TASK ITEM. Reproduce, from the lines below, exactly the stretch that begins at the line containing "simp [step, cycle, hr, hp, hc]" and ends at the line containing "simpa [withEarlier] using step_withEarlier", both included.

EXERCISE MATERIAL.

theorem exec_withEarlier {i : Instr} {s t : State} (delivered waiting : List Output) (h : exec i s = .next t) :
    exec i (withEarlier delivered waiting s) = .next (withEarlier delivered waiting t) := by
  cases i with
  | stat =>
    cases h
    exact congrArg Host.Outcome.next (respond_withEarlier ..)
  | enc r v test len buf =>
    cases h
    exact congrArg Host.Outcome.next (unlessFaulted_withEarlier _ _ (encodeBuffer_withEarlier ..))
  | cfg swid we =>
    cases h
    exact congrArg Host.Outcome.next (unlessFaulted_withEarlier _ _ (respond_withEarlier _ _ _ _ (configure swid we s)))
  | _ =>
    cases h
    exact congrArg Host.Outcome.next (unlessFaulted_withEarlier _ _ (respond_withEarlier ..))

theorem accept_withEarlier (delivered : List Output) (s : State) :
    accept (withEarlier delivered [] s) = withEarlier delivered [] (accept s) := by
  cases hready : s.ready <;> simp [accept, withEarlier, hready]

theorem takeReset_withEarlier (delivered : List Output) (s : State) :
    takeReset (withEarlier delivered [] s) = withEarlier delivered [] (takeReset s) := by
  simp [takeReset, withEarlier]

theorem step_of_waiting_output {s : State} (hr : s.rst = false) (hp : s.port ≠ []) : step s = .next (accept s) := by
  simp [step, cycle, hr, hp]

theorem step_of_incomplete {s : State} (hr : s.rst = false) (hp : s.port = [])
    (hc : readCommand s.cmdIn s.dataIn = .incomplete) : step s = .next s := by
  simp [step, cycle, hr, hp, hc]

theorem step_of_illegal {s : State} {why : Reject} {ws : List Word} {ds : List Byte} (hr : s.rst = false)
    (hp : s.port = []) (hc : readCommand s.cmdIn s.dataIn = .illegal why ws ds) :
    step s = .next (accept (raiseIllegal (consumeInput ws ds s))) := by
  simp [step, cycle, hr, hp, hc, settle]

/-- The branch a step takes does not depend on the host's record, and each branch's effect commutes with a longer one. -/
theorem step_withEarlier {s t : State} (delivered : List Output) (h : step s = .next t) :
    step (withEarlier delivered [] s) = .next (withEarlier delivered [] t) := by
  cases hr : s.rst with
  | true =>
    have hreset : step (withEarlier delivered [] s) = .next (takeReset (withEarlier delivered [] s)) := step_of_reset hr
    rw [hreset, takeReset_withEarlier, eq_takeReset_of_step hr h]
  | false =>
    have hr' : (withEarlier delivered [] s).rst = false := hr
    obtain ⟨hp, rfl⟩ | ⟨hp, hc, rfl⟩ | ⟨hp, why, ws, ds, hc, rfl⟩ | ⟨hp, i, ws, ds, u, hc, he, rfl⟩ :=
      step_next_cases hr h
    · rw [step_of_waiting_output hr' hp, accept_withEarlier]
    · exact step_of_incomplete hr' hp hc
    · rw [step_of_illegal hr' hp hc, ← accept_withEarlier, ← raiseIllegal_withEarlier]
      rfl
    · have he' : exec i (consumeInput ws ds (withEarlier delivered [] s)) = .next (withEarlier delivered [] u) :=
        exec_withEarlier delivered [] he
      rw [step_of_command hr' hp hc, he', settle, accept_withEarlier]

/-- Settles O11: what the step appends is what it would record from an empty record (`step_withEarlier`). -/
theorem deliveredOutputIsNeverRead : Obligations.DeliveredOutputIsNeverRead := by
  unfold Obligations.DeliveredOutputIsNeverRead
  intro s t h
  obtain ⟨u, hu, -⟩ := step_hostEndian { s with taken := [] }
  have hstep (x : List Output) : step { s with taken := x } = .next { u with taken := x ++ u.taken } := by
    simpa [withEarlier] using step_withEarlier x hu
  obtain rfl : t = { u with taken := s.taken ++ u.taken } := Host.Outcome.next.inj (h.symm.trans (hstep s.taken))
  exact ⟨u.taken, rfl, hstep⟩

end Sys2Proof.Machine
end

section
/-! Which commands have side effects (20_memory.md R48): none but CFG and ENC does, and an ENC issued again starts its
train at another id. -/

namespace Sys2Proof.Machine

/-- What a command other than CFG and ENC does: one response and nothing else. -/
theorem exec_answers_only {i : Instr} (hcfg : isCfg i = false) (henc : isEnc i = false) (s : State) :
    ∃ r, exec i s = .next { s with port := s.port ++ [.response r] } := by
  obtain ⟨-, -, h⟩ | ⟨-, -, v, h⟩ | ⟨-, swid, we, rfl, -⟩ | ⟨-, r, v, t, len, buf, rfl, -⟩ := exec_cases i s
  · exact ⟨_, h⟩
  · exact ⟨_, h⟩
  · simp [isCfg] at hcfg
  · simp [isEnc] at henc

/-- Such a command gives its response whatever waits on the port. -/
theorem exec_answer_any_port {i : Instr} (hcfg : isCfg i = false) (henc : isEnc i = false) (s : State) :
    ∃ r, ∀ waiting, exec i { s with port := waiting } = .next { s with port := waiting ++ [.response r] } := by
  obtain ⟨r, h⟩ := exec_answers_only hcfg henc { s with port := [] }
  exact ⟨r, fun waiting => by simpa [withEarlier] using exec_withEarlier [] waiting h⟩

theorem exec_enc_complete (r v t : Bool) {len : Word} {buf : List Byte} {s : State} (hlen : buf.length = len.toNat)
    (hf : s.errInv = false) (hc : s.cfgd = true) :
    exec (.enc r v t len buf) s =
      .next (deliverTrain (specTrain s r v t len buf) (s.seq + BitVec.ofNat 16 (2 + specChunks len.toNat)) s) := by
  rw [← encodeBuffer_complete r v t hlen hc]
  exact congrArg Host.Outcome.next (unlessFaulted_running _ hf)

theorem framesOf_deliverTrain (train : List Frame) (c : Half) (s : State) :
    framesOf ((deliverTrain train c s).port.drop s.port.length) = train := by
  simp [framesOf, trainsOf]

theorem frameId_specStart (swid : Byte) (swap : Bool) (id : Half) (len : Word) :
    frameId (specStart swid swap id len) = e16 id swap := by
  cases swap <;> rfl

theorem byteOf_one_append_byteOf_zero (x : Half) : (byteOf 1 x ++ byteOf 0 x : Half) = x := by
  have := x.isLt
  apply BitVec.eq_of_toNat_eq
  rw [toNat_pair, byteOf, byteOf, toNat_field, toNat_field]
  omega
---
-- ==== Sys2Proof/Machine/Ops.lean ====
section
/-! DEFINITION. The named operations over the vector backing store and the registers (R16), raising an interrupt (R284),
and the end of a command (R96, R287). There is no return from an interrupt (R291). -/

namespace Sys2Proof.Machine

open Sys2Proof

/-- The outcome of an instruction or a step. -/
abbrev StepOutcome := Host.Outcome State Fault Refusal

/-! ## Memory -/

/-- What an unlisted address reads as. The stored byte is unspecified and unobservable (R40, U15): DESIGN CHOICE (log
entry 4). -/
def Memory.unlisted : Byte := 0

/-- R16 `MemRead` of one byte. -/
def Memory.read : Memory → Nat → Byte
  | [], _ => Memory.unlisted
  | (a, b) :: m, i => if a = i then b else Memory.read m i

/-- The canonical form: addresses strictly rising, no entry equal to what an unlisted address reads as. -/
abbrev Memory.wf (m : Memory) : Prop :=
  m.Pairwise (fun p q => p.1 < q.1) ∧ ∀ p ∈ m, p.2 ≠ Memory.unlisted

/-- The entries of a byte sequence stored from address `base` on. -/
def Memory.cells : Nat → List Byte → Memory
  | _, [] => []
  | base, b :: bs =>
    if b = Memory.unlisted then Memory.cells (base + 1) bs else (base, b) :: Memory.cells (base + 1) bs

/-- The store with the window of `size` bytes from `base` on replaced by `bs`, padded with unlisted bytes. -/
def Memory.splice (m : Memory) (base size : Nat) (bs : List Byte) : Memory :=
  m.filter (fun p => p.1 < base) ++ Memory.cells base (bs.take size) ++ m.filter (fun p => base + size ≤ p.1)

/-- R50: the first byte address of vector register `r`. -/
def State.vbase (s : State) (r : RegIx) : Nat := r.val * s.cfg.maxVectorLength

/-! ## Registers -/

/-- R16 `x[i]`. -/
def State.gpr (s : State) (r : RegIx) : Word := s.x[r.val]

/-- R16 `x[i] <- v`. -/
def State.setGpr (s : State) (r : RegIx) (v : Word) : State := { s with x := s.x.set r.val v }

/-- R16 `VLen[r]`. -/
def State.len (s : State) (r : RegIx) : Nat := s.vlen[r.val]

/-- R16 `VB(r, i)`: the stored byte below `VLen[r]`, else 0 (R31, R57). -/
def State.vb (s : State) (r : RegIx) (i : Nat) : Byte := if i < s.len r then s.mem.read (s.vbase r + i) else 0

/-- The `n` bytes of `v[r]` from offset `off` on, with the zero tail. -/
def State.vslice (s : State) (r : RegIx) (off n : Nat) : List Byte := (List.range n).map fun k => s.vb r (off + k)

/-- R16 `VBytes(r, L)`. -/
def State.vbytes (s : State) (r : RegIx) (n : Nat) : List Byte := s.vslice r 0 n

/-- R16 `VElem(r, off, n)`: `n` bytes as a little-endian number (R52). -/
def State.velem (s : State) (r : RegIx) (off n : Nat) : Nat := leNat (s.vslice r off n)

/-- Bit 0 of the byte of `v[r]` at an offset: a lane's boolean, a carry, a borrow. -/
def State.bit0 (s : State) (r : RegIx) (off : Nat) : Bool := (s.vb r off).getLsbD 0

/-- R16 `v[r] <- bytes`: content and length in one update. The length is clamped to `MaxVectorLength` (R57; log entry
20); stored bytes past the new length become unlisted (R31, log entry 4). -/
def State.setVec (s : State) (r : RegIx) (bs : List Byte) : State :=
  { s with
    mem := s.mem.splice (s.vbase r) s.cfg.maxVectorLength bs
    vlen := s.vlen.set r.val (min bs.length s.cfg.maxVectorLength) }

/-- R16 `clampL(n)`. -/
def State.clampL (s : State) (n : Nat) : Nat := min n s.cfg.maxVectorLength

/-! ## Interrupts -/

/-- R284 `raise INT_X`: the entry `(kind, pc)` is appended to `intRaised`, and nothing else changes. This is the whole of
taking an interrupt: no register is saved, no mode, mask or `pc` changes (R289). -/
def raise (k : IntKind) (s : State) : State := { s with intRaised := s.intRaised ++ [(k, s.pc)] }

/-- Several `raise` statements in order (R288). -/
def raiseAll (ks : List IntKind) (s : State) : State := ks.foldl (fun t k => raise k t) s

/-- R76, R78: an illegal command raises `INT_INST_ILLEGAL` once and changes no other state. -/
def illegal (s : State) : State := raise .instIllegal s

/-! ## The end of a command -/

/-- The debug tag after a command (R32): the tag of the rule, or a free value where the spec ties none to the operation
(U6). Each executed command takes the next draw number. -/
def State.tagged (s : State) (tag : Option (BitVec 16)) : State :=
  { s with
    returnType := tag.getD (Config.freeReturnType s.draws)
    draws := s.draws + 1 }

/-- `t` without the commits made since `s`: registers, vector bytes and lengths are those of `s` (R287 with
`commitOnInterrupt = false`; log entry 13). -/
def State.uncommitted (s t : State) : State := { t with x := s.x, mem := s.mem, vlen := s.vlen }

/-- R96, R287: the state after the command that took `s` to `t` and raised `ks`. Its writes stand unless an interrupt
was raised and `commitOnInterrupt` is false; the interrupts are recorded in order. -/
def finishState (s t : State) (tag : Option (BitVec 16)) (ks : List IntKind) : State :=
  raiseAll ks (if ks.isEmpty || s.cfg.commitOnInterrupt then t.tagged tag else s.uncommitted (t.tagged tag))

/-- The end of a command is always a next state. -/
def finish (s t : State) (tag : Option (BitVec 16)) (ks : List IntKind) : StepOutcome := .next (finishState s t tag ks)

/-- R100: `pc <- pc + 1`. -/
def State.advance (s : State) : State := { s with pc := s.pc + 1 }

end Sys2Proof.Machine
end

EXERCISE OUTPUT.
  simp [step, cycle, hr, hp, hc]

theorem step_of_illegal {s : State} {why : Reject} {ws : List Word} {ds : List Byte} (hr : s.rst = false)
    (hp : s.port = []) (hc : readCommand s.cmdIn s.dataIn = .illegal why ws ds) :
    step s = .next (accept (raiseIllegal (consumeInput ws ds s))) := by
  simp [step, cycle, hr, hp, hc, settle]

/-- The branch a step takes does not depend on the host's record, and each branch's effect commutes with a longer one. -/
theorem step_withEarlier {s t : State} (delivered : List Output) (h : step s = .next t) :
    step (withEarlier delivered [] s) = .next (withEarlier delivered [] t) := by
  cases hr : s.rst with
  | true =>
    have hreset : step (withEarlier delivered [] s) = .next (takeReset (withEarlier delivered [] s)) := step_of_reset hr
    rw [hreset, takeReset_withEarlier, eq_takeReset_of_step hr h]
  | false =>
    have hr' : (withEarlier delivered [] s).rst = false := hr
    obtain ⟨hp, rfl⟩ | ⟨hp, hc, rfl⟩ | ⟨hp, why, ws, ds, hc, rfl⟩ | ⟨hp, i, ws, ds, u, hc, he, rfl⟩ :=
      step_next_cases hr h
    · rw [step_of_waiting_output hr' hp, accept_withEarlier]
    · exact step_of_incomplete hr' hp hc
    · rw [step_of_illegal hr' hp hc, ← accept_withEarlier, ← raiseIllegal_withEarlier]
      rfl
    · have he' : exec i (consumeInput ws ds (withEarlier delivered [] s)) = .next (withEarlier delivered [] u) :=
        exec_withEarlier delivered [] he
      rw [step_of_command hr' hp hc, he', settle, accept_withEarlier]

/-- Settles O11: what the step appends is what it would record from an empty record (`step_withEarlier`). -/
theorem deliveredOutputIsNeverRead : Obligations.DeliveredOutputIsNeverRead := by
  unfold Obligations.DeliveredOutputIsNeverRead
  intro s t h
  obtain ⟨u, hu, -⟩ := step_hostEndian { s with taken := [] }
  have hstep (x : List Output) : step { s with taken := x } = .next { u with taken := x ++ u.taken } := by
    simpa [withEarlier] using step_withEarlier x hu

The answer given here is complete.